Mercedes supports the V-Class with a three-year, 200,000-kilometre warranty.
What’s under the bonnet?
The V220 is powered by a 2.2-litre turbo diesel engine that sends 120kW and 380Nm to the rear wheels through a seven-speed automatic transmission.
Reasonably punchy on the road, the diesel can feel a touch unrefined when pressed into service. How you feel about that will be shaped by your expectations surrounding the model - approach it as a van, and you’ll likely be impressed by the effortless torque and well sorted shifts of its engine and transmission combination.

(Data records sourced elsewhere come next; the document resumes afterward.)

-- ==== Sys2Proof/Proofs/LiveSwitch.lean ====
section
/-! PROOFS. Contexts that are saved and restored, and cores that do not stop in time (R26, R89, R114, R366): parts of O51. -/

namespace Sys2Proof.Machine

theorem exec_contextSaveDone (n : Nat) (s : State) : exec (.contextSaveDone n) s = execContextSaveDone n s := rfl
theorem exec_quantumExpiry (n : Nat) (s : State) : exec (.quantumExpiry n) s = execQuantumExpiry n s := rfl
theorem exec_contextRestoreDone (n : Nat) (s : State) : exec (.contextRestoreDone n) s = execContextRestoreDone n s := rfl

/-! ## Tasks that wait for no set -/

/-- A stream whose task has not started, or already runs, is not launched. -/
theorem Dev.launch_stays {d : Dev} {n : Nat} (h : ∀ u, (d.cad.stream n).running = some u → u.startedAt = none ∨ u.runAt ≠ none) : d.launch n = d := by
  unfold Dev.launch
  dsimp only
  split
  · rfl
  · next u hu =>
    rw [if_pos]
    rcases h u hu with hstart | hran
    · simp [hstart]
    · simp [Option.isSome_iff_ne_none, hran]

theorem Dev.launchAll_stays {d : Dev} (h : ∀ e ∈ d.cad.streams, ∀ u, e.2.running = some u → u.startedAt = none ∨ u.runAt ≠ none) :
    d.launchAll = d := by
  refine foldl_stays fun n _ => Dev.launch_stays fun u hu => ?_
  rcases Tab.get_eq_default_or_mem {} d.cad.streams n with hn | hn
  · rw [Cad.stream, hn] at hu
    cases hu
  · exact h _ hn u hu

/-! ## A core that is given back (R366) -/

section
variable {d : Dev} {n : Nat} {set : List Nat}

/-- A saved core that no task waits for begins to restore. -/
theorem Dev.giveCore_saved (hrun : (d.core n).run = 4) (hsaved : (d.core n).saved.isSome = true)
    (hwants : d.wantsCluster (12 * (n / 48) + n % 48 / 4) = false) :
    (d.giveCore n).core n = { d.core n with run := 5, since := d.plat.now } := by
  rw [Dev.giveCore, if_neg (by simp [hrun, hwants]), if_pos hsaved, Dev.core_updCore, if_pos rfl]

/-- While the cores of a set are given back, core `n` reads `k` in a device that differs from `d` by its cores and plans. -/
def Dev.GivesBack (d : Dev) (n : Nat) (k : Core) (e : Dev) : Prop :=
  ∃ cores plans, e = { d with cores := cores, plans := plans } ∧ Tab.get {} cores n = k

theorem Dev.GivesBack.other {k : Core} {m : Nat} (hm : m ≠ n) {e : Dev} (h : d.GivesBack n k e) : d.GivesBack n k (e.giveCore m) := by
  obtain ⟨cores, plans, rfl, hk⟩ := h
  obtain ⟨cores', plans', heq, hothers⟩ := Dev.giveCore_frame { d with cores := cores, plans := plans } m
  exact ⟨cores', plans', heq, (hothers n hm.symm).trans hk⟩

/-- A core that restores is not given back again. -/
theorem Dev.GivesBack.again {k : Core} {m : Nat} (hk : k.run = 5) {e : Dev} (h : d.GivesBack n k e) : d.GivesBack n k (e.giveCore m) := by
  by_cases hm : m = n
  · subst hm
    have hcore : (e.core m).run ≠ 4 := by
      obtain ⟨cores, plans, rfl, hget⟩ := h
      have hcore : ({ d with cores := cores, plans := plans } : Dev).core m = k := hget
      rw [hcore, hk]
      decide
    rwa [Dev.giveCore_kept (.inl hcore)]
  · exact h.other hm

section
variable (hrun : (d.core n).run = 4) (hsaved : (d.core n).saved.isSome = true) (hwants : d.wantsCluster (12 * (n / 48) + n % 48 / 4) = false)
include hrun hsaved hwants

theorem Dev.GivesBack.here {e : Dev} (h : d.GivesBack n (d.core n) e) :
    d.GivesBack n { d.core n with run := 5, since := d.plat.now } (e.giveCore n) := by
  obtain ⟨cores, plans, rfl, hk⟩ := h
  obtain ⟨cores', plans', heq, -⟩ := Dev.giveCore_frame { d with cores := cores, plans := plans } n
  have hcore : ({ d with cores := cores, plans := plans } : Dev).core n = d.core n := hk
  refine ⟨cores', plans', heq, ?_⟩
  have hgiven := Dev.giveCore_saved (d := { d with cores := cores, plans := plans }) (n := n) (by rw [hcore]; exact hrun)
    (by rw [hcore]; exact hsaved) hwants
  rw [heq, hcore] at hgiven
  exact hgiven

/-- A saved core of a set that no task waits for begins to restore as the set is given back. -/
theorem Dev.giveBack_saved (hn : n ∈ setCores set) :
    d.GivesBack n { d.core n with run := 5, since := d.plat.now } (d.giveBack set) := by
  have hgo : ∀ (l : List Nat) (e : Dev), n ∈ l → d.GivesBack n (d.core n) e →
      d.GivesBack n { d.core n with run := 5, since := d.plat.now } (l.foldl Dev.giveCore e) := by
    intro l
    induction l with
    | nil => exact fun e hmem => absurd hmem List.not_mem_nil
    | cons m l ih =>
      intro e hmem he
      by_cases hm : m = n
      · subst hm
        exact foldl_keeps _ _ (fun e c h => Dev.GivesBack.again rfl h) l _ (Dev.GivesBack.here hrun hsaved hwants he)
      · exact ih _ ((List.mem_cons.1 hmem).resolve_left (Ne.symm hm)) (he.other hm)
  rw [Dev.giveBack_eq]
  exact hgo _ d hn ⟨d.cores, d.plans, rfl, rfl⟩

end

end

/-! ## CONTEXT_SAVE_DONE -/

/-- The device whose core `n` has saved context `x`. -/
def Dev.savedCore (d : Dev) (n : Nat) (x : Ctx) : Dev :=
  d.updCore n (fun k => { d.saveAcc n k with run := 4, ctx := none, saved := some x })

section
variable {s : State} {n : Nat} {x : Ctx} (hrun : (s.dev.core n).run = 3) (hctx : (s.dev.core n).ctx = some x)
include hrun hctx

theorem exec_contextSaveDone_early (h : s.dev.plat.now < (s.dev.core n).since + 8000) : exec (.contextSaveDone n) s = .next s := by
  have hsave : s.dev.saveDone n = none := by
    simp only [Dev.saveDone, hrun, hctx, if_true]
    rw [if_neg fun hboth => absurd hboth.1 (Nat.not_le.2 h)]
  rw [exec_contextSaveDone, execContextSaveDone, hsave]
  rfl

theorem exec_contextSaveDone_done (hdead : s.dev.pow.dead = false) (h : (s.dev.core n).since + 8000 ≤ s.dev.plat.now) (harrived : x.arrivals = []) :
    exec (.contextSaveDone n) s = .next { s with dev := ((s.dev.savedCore n x).giveBack [12 * (n / 48) + n % 48 / 4]).launchAll } := by
  have hsave : s.dev.saveDone n = some ((s.dev.savedCore n x).giveBack [12 * (n / 48) + n % 48 / 4]).launchAll := by
    simp only [Dev.saveDone, hrun, hctx, if_true]
    rw [if_pos ⟨h, harrived⟩]
    rfl
  rw [exec_contextSaveDone, execContextSaveDone, hsave]
  exact eventOpt_some s _ hdead

end

/-- Every core of one cluster has that cluster. -/
theorem cluster_of_mem {m k : Nat} (h : m ∈ setCores [k]) : 12 * (m / 48) + m % 48 / 4 = k :=
  List.mem_singleton.1 (mem_setCores.1 h).2

/-! ## Restored accumulators (R26) -/

/-- What a key reads as where entries have been dropped by their key. -/
theorem Tab.get_filter_key {α : Type} (z : α) (p : Nat → Bool) (m : Tab α) (a : Nat) :
    Tab.get z (m.filter (fun e => p e.1)) a = if p a then Tab.get z m a else z := by
  induction m with
  | nil => simp [Tab.get]
  | cons e m ih =>
    obtain ⟨k, v⟩ := e
    by_cases hp : p k = true
    · rw [List.filter_cons_of_pos (p := fun e : Nat × α => p e.1) hp, Tab.get, Tab.get, ih]
      by_cases ha : a = k
      · simp [ha, hp]
      · simp [ha]
    · rw [List.filter_cons_of_neg (p := fun e : Nat × α => p e.1) hp, Tab.get, ih]
      by_cases ha : a = k
      · simp [ha, hp]
      · simp [ha]

/-- What a key reads as after the entries of another table have been set. -/
theorem Tab.get_foldl_set {α : Type} [DecidableEq α] (z : α) (new : Tab α) (hwf : Tab.wf z new = true) (a : Nat) : ∀ m : Tab α,
    Tab.get z (new.foldl (fun m e => Tab.set z m e.1 e.2) m) a = if a ∈ new.map (·.1) then Tab.get z new a else Tab.get z m a := by
  induction new with
  | nil => exact fun m => by simp
  | cons e new ih =>
    obtain ⟨k, v⟩ := e
    intro m
    simp only [Tab.wf, Bool.and_eq_true, decide_eq_true_eq] at hwf
    obtain ⟨⟨-, habove⟩, hnew⟩ := hwf
    have hk : k ∉ new.map (·.1) := by
      intro hmem
      obtain ⟨e, he, rfl⟩ := List.mem_map.1 hmem
      exact Nat.lt_irrefl _ (of_decide_eq_true (List.all_eq_true.1 habove e he))
    rw [List.foldl_cons, ih hnew, Tab.get, Tab.get_set]
    by_cases ha : a = k
    · subst ha
      simp [hk]
    · simp only [List.map_cons, List.mem_cons, ha, false_or, if_false]

/-- A key without an entry reads as the default. -/
theorem Tab.get_of_not_mem {α : Type} (z : α) (m : Tab α) (a : Nat) (h : a ∉ m.map (·.1)) : Tab.get z m a = z :=
  (Tab.get_eq_default_or_mem z m a).resolve_right fun hmem => h (List.mem_map.2 ⟨_, hmem, rfl⟩)

/-- What a key reads as after the entries of the keys that `hit` names are those of another table. -/
theorem get_graft {α : Type} [DecidableEq α] (z : α) (hit : Nat → Bool) (m new : Tab α) (hwf : Tab.wf z new = true)
    (hnew : ∀ e ∈ new, hit e.1 = true) (a : Nat) : Tab.get z (graft z hit m new) a = if hit a then Tab.get z new a else Tab.get z m a := by
  rw [graft, Tab.get_foldl_set z new hwf, Tab.get_filter_key z (fun k => !hit k)]
  by_cases hmem : a ∈ new.map (·.1)
  · obtain ⟨e, he, rfl⟩ := List.mem_map.1 hmem
    rw [if_pos hmem, if_pos (hnew e he)]
  · rw [if_neg hmem, Tab.get_of_not_mem z new a hmem]
    cases hit a <;> rfl

/-! ## CONTEXT_RESTORE_DONE -/

/-- The device whose core `n` has its accumulators again and runs its saved stream. -/
def Dev.restoredCore (d : Dev) (n : Nat) : Dev :=
  (({ d with pods := preemptClaims d.pods d.plat.now (fun m => m == n) false } : Dev).restoreAcc n).updCore n (fun k =>
    { k with run := 1, ctx := k.saved.map Ctx.resume, saved := none })

/-- The core reads as saved, and runs. -/
theorem Dev.restoredCore_core (d : Dev) (n m : Nat) : (d.restoredCore n).core m = if m = n then
    { d.core n with run := 1, ctx := (d.core n).saved.map Ctx.resume, saved := none, poison := (d.core n).savedPz, savedAcc := [], savedBad := [],
                    savedPz := [] } else d.core m := by
  rw [Dev.restoredCore, Dev.core_updCore, Dev.restoreAcc, Dev.core_updCore]
  split
  · rw [if_pos rfl]
    rfl
  · next hm =>
    rw [Dev.core_updCore, if_neg hm]
    rfl

section
variable {s : State} {n : Nat}

theorem exec_contextRestoreDone_early (h : s.dev.plat.now < (s.dev.core n).since + 8000) : exec (.contextRestoreDone n) s = .next s := by
  rw [exec_contextRestoreDone, execContextRestoreDone]
  exact workEvent_of_cannot _ (by simp [Nat.not_le.2 h])

/-- CONTEXT_RESTORE_DONE of a core outside a tile loop. -/
theorem exec_contextRestoreDone_done {x : Ctx} (hdead : s.dev.pow.dead = false) (hrun : (s.dev.core n).run = 5) (hsaved : (s.dev.core n).saved = some x)
    (h : (s.dev.core n).since + 8000 ≤ s.dev.plat.now) (hloop : x.loop = none) (hend : x.ended = false) :
    ∃ pods, exec (.contextRestoreDone n) s = .next { s with dev := { s.dev.restoredCore n with pods := pods } } := by
  have hcore : (s.dev.restoredCore n).core n = _ := (s.dev.restoredCore_core n n).trans (if_pos rfl)
  obtain ⟨pods, hafter, -⟩ := (s.dev.restoredCore n).after_running n x.resume (by rw [hcore, hsaved]; rfl) (by rw [hcore]) hloop hend
  refine ⟨pods, ?_⟩
  rw [exec_contextRestoreDone, execContextRestoreDone]
  refine (workEvent_of_can _ hdead (by simp [hrun, h])).trans (congrArg (fun e => (.next { s with dev := e } : Res)) ?_)
  rw [if_pos (by simp [hsaved])]
  exact hafter

/-- What an address reads as after accumulators are restored. -/
theorem Dev.restoredCore_rdByte {d : Dev} (hwf : Tab.wf 0 (d.core n).savedAcc = true)
    (hacc : ∀ e ∈ (d.core n).savedAcc, accWin (4 * n) ≤ e.1 ∧ e.1 < accWin (4 * n + 4)) (a : Nat) : rdByte (d.restoredCore n).mem a =
      if accWin (4 * n) ≤ a ∧ a < accWin (4 * n + 4) then Tab.get 0 (d.core n).savedAcc a else rdByte d.mem a := by
  have hgraft := get_graft 0 (fun a => accWin (4 * n) ≤ a && a < accWin (4 * n + 4)) d.mem (d.core n).savedAcc hwf
    (fun e he => by simpa using hacc e he) a
  simp only [Bool.and_eq_true, decide_eq_true_eq] at hgraft
  exact hgraft

end

/-! ## QUANTUM_EXPIRY -/

section
variable {s : State} {n : Nat}

theorem exec_quantumExpiry_early (h : s.dev.plat.now < (s.dev.core n).stopAt + 1000 * s.dev.cad.quantum) : exec (.quantumExpiry n) s = .next s := by
  rw [exec_quantumExpiry, execQuantumExpiry]
  exact workEvent_of_cannot _ (by simp [Nat.not_le.2 h])

theorem exec_quantumExpiry_late (hdead : s.dev.pow.dead = false) (hrun : (s.dev.core n).run = 2) (hover : (s.dev.core n).overrun = false)
    (h : (s.dev.core n).stopAt + 1000 * s.dev.cad.quantum ≤ s.dev.plat.now) :
    exec (.quantumExpiry n) s = .next { s with dev := { s.dev with
      ctr := bump s.dev.ctr (coreInst n) 0x19 1
      cores := Tab.upd {} s.dev.cores n (fun k => { k with overrun := true }) } } := by
  rw [exec_quantumExpiry, execQuantumExpiry]
  exact workEvent_of_can _ hdead (by simp [hrun, hover, h])

end

end Sys2Proof.Machine
end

But those looking to sample a new Mercedes may be disappointed by the experience.
What’s it like to drive?
The same is true on the road, where the V-Class’ humble origins are evident in its cab-forward, van-like driving position. Mercedes’ rear-drive layout means you won’t be troubled by torque steer tugging at the steering wheel, offering a traction advantage when loaded up with passengers or gear.
Light steering, excellent visibility and powerful brakes make the V220 easy to punt in urban traffic, where the machine is frequently used by airport, hotel and corporate shuttle services.
Drivers who want to sharpen the V-Class’ dynamics can specify sports suspension and low-profile 18-inch wheels, which feels like a somewhat selfish choice given the model’s design purpose.
What’s it like inside?
Up front, the V-Class is all modern Mercedes - think door-mounted seat controls, a multifunction steering wheel with shift paddles, 8-inch stereo with sat Nav and digital radio, sports pedals and more. It’s a comfortable place to be, offering a wide range of seat and steering wheel adjustment as well as adjustable armrests for driver and front passenger.
Rear occupants get a decent amount of room, along with individual seats and headrests (as opposed to simple benches) that represent a comfortable and safe proposition. We frequently ride in all three rows of the V-Class range and find it to be one of the most comfortable ways to get lots of people and gear from A to B.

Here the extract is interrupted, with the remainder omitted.